● TASK TO COMPLETE
Lines with the string "varintMaxBytes" must each be copied from the listing.

● DATASET ENTRIES
__________

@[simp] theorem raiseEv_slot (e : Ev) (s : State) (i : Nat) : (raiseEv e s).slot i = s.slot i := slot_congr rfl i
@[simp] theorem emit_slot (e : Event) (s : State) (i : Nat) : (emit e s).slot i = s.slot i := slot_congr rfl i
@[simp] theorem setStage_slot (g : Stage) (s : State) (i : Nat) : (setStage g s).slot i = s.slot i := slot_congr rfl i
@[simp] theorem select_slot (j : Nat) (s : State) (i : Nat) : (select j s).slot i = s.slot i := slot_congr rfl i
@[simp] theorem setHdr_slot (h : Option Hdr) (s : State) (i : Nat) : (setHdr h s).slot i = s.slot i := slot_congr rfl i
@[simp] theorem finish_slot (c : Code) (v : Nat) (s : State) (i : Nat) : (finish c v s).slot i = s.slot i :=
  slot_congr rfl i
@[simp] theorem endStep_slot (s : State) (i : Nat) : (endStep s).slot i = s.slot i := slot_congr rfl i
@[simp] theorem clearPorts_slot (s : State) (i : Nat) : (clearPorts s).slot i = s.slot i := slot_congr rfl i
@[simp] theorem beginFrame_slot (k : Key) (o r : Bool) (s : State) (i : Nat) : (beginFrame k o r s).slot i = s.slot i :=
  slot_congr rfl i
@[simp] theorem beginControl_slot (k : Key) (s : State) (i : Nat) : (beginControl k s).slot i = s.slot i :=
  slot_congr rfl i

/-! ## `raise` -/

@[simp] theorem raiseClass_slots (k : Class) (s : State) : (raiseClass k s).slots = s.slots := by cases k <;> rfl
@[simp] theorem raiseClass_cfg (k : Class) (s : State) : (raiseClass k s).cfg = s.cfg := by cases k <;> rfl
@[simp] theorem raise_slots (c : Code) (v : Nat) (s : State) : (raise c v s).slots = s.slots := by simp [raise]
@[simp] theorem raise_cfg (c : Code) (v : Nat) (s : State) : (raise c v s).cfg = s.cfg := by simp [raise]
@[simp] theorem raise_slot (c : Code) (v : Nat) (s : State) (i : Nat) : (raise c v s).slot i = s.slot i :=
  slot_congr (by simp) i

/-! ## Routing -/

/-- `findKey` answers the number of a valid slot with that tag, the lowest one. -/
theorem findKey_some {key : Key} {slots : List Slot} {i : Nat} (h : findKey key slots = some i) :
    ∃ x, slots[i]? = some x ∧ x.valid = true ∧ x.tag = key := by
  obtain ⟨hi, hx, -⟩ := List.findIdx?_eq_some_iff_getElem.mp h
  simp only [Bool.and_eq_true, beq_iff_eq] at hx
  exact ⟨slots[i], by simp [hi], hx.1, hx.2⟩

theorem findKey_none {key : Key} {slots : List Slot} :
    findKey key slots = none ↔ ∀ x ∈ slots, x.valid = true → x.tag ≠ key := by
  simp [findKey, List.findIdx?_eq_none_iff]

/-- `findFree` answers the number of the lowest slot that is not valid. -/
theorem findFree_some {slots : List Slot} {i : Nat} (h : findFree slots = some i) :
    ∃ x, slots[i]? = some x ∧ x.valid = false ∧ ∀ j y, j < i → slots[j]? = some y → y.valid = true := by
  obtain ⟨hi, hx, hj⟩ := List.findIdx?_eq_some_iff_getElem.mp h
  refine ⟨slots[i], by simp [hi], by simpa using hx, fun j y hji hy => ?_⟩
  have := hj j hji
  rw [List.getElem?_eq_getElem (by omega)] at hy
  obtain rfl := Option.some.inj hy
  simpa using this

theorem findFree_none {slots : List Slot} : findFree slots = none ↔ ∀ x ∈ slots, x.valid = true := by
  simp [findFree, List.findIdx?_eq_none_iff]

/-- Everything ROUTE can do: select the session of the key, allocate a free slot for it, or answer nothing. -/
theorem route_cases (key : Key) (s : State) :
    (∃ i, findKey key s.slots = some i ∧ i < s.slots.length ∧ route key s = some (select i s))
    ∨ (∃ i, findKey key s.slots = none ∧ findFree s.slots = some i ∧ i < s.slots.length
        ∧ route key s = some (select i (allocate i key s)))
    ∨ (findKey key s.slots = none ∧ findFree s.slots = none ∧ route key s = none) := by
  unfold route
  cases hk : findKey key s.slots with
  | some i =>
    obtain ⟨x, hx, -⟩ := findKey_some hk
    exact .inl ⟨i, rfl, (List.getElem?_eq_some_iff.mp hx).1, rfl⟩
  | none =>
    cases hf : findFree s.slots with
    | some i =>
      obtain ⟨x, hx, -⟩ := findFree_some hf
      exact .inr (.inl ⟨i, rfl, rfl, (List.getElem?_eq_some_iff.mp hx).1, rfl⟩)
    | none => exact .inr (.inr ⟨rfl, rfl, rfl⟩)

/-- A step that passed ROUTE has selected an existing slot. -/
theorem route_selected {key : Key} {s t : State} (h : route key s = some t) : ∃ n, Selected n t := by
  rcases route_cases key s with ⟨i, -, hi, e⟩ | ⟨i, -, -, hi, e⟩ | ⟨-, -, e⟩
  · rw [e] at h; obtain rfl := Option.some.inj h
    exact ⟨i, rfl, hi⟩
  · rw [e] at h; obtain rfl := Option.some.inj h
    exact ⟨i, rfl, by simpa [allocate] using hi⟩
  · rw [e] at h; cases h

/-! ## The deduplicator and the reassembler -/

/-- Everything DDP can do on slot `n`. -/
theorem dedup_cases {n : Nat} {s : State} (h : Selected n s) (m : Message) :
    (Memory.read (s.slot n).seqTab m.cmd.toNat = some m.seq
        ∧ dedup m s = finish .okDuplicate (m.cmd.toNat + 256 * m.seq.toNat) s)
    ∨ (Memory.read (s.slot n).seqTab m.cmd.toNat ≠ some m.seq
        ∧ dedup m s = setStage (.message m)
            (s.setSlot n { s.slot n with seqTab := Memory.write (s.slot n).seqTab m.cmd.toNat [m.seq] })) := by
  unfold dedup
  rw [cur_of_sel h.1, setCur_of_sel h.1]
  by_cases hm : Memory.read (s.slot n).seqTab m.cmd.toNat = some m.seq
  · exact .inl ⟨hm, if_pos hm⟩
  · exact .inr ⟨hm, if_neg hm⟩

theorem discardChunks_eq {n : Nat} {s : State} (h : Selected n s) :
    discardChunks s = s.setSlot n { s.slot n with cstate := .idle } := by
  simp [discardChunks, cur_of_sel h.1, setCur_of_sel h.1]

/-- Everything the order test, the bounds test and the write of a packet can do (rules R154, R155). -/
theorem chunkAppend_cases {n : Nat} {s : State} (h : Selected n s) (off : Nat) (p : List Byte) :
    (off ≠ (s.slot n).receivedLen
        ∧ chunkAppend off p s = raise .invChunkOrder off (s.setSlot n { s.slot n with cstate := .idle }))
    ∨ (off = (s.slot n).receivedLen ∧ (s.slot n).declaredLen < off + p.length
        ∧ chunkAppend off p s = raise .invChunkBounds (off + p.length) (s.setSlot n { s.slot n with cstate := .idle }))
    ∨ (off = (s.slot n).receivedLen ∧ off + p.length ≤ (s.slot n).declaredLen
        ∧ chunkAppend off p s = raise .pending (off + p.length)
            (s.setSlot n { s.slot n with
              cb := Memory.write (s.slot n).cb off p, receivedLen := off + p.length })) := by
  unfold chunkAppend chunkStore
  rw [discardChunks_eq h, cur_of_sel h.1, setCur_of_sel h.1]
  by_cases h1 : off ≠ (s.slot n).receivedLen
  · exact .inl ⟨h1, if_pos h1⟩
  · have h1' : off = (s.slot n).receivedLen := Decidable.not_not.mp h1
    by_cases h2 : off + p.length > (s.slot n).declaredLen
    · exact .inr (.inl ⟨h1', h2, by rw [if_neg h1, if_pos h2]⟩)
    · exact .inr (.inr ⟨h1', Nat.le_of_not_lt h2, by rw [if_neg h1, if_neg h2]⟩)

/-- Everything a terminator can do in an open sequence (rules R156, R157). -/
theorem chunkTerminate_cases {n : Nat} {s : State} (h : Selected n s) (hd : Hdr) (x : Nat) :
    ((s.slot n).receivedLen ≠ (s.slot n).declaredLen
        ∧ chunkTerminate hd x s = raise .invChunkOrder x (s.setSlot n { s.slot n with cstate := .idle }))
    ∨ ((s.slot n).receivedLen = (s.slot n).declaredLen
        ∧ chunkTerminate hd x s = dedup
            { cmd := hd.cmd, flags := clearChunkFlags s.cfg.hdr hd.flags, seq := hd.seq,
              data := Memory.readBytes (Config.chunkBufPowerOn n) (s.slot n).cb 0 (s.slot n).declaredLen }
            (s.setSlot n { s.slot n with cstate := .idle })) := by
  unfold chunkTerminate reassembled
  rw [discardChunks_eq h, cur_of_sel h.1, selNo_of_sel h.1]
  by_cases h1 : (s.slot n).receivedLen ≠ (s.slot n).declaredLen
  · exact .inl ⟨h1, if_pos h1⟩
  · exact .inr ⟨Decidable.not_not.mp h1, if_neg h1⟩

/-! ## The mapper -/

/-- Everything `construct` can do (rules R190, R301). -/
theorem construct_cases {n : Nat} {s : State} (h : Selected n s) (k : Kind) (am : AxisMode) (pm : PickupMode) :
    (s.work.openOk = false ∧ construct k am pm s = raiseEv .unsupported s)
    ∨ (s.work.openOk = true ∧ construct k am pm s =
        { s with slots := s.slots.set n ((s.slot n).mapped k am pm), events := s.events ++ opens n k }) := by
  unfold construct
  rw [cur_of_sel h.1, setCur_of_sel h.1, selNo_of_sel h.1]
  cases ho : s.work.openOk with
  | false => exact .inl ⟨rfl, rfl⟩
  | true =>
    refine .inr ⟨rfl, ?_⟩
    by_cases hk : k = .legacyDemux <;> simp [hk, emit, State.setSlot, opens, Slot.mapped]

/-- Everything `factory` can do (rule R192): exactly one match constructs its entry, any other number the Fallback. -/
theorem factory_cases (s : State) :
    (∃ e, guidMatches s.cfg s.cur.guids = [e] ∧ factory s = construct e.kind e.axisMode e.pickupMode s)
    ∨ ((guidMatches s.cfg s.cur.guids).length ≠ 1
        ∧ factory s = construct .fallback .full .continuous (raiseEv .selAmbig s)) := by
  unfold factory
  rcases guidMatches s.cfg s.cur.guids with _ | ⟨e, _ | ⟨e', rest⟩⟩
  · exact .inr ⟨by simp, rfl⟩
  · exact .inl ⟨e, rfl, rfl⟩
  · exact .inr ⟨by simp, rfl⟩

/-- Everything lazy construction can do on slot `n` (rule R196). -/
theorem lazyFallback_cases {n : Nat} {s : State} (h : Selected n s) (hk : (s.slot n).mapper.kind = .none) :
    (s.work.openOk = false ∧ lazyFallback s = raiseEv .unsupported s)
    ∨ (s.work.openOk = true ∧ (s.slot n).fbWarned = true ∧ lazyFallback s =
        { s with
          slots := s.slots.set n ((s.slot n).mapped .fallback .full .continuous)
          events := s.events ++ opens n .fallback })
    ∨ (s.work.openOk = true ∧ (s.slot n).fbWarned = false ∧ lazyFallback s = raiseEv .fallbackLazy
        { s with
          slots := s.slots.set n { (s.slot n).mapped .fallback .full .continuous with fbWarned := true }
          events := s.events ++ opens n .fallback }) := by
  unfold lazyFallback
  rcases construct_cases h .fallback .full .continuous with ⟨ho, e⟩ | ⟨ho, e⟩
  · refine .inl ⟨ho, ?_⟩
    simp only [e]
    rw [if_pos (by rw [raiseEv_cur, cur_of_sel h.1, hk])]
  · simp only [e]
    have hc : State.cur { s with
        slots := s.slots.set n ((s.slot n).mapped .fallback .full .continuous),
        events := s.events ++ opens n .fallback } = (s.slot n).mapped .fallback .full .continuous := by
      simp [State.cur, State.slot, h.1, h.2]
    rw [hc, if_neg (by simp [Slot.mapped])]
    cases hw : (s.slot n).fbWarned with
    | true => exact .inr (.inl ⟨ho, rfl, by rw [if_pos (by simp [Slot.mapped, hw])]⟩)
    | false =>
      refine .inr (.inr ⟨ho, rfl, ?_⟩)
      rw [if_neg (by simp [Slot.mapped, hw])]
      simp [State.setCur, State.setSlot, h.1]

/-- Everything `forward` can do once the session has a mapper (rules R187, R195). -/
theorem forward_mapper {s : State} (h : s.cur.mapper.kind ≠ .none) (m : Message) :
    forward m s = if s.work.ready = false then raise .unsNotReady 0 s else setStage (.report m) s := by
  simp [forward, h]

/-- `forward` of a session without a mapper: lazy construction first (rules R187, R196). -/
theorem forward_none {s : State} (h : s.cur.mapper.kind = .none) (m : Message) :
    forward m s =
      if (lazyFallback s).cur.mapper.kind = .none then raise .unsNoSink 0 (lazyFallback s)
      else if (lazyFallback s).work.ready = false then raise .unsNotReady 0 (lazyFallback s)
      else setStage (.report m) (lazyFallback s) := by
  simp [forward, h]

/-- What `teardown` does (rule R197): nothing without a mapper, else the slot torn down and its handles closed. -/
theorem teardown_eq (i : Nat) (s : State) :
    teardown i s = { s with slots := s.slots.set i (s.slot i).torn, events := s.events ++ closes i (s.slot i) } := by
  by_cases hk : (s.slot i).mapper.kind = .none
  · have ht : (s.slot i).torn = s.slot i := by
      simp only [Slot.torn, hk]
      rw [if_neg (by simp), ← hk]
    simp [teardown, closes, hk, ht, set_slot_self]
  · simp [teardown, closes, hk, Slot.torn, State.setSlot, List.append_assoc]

__________

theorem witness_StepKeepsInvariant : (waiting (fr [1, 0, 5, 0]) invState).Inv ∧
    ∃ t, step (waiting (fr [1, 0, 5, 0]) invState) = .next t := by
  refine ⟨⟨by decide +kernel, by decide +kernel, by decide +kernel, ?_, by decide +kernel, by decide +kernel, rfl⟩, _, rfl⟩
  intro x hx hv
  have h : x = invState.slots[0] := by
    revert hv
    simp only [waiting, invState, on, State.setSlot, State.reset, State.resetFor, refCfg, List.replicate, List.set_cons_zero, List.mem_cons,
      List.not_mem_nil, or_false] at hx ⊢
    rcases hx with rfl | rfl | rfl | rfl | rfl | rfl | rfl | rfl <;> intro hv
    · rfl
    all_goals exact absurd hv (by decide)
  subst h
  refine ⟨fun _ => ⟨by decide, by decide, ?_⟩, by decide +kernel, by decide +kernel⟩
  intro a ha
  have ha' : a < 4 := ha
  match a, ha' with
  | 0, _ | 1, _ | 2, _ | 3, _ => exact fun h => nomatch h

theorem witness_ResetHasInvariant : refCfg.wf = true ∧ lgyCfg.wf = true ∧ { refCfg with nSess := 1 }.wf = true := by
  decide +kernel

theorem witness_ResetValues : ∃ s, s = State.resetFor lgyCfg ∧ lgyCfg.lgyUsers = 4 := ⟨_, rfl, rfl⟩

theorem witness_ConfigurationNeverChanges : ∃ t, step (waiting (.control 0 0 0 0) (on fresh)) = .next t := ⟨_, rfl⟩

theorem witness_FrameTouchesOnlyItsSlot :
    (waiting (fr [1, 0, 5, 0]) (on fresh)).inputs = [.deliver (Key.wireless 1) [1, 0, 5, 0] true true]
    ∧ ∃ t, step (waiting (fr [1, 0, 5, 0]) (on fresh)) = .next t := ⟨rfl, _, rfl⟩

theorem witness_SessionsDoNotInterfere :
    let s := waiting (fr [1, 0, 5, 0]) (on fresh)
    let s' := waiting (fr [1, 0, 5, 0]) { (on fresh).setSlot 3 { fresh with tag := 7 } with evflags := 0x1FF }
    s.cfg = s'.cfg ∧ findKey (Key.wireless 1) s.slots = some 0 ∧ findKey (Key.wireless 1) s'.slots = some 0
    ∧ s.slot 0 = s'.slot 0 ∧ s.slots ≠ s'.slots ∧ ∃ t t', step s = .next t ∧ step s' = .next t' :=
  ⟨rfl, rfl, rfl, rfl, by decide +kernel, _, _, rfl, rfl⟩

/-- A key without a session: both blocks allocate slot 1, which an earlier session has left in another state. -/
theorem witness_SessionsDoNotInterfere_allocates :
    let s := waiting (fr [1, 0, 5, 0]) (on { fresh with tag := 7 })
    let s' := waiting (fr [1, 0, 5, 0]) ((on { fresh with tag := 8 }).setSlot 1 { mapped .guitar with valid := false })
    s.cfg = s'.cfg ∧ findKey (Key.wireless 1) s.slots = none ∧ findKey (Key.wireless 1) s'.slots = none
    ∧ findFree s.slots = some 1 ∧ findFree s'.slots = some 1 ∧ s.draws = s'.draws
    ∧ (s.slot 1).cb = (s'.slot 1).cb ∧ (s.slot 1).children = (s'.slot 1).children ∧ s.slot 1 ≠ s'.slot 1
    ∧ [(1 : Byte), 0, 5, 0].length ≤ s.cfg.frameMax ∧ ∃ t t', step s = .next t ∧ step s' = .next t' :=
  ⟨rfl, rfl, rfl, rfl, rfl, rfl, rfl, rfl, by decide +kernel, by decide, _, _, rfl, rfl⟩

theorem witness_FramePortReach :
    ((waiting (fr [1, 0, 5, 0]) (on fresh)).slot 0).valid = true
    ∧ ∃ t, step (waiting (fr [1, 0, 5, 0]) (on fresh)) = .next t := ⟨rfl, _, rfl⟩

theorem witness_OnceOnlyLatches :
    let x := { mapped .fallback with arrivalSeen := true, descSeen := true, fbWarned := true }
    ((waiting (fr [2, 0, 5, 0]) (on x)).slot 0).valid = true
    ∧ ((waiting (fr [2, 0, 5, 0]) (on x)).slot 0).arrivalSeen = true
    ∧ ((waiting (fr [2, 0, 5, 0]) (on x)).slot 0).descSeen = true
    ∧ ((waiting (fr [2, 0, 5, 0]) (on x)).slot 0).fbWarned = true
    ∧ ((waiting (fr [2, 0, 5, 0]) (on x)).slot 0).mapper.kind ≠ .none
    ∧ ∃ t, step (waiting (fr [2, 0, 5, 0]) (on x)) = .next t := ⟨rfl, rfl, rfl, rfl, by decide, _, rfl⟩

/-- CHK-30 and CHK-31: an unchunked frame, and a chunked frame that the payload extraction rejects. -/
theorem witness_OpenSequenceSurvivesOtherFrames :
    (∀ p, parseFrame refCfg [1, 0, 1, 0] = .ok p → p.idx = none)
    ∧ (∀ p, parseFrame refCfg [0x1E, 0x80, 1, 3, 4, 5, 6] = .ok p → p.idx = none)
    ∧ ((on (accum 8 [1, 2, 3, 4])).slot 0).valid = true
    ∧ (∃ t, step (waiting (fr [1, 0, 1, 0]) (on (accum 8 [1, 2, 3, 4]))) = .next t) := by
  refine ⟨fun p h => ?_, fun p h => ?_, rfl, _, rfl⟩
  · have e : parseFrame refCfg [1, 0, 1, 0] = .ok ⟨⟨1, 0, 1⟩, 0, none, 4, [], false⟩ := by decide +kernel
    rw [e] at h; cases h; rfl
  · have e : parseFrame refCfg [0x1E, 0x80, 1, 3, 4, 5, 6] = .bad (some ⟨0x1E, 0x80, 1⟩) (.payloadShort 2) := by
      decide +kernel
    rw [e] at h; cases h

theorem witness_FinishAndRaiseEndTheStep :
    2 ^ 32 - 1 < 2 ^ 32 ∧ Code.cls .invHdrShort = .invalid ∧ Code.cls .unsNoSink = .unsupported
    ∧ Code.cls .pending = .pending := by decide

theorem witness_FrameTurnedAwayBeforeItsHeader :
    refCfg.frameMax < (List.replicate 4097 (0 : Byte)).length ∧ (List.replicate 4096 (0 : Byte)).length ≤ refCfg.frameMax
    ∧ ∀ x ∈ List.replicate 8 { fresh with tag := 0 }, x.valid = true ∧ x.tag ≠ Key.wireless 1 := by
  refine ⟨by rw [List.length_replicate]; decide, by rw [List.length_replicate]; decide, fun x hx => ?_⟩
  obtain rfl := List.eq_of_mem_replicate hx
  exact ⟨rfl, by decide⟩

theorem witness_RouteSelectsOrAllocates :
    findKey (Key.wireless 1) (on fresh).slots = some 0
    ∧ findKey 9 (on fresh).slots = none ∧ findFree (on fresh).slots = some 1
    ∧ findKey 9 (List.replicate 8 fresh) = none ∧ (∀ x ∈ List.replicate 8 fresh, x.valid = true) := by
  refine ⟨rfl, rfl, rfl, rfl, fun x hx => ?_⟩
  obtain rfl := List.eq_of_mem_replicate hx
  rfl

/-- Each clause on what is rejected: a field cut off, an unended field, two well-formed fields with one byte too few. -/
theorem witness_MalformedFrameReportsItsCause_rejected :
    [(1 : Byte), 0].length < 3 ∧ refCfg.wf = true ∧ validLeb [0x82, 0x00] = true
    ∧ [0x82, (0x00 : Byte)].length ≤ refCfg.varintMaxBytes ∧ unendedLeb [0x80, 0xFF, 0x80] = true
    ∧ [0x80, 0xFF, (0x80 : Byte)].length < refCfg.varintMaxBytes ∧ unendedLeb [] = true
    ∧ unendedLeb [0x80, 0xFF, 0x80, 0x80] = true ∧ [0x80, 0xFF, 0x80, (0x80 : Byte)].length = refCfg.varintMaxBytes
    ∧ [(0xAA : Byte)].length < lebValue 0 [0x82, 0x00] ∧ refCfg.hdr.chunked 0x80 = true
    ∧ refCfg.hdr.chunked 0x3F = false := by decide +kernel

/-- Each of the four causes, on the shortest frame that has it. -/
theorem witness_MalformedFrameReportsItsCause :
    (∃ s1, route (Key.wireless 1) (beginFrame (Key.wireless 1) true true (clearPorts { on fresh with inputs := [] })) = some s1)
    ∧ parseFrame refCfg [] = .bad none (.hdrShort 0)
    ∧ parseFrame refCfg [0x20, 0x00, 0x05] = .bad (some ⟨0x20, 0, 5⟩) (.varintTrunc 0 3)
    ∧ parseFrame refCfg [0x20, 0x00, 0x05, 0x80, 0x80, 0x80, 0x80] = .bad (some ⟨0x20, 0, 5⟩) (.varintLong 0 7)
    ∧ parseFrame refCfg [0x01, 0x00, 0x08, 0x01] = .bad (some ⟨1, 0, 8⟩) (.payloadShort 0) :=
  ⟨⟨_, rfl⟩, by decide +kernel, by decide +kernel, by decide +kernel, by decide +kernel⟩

__________

● TASK OUTPUT
    ∧ [0x82, (0x00 : Byte)].length ≤ refCfg.varintMaxBytes ∧ unendedLeb [0x80, 0xFF, 0x80] = true
    ∧ [0x80, 0xFF, (0x80 : Byte)].length < refCfg.varintMaxBytes ∧ unendedLeb [] = true
    ∧ unendedLeb [0x80, 0xFF, 0x80, 0x80] = true ∧ [0x80, 0xFF, 0x80, (0x80 : Byte)].length = refCfg.varintMaxBytes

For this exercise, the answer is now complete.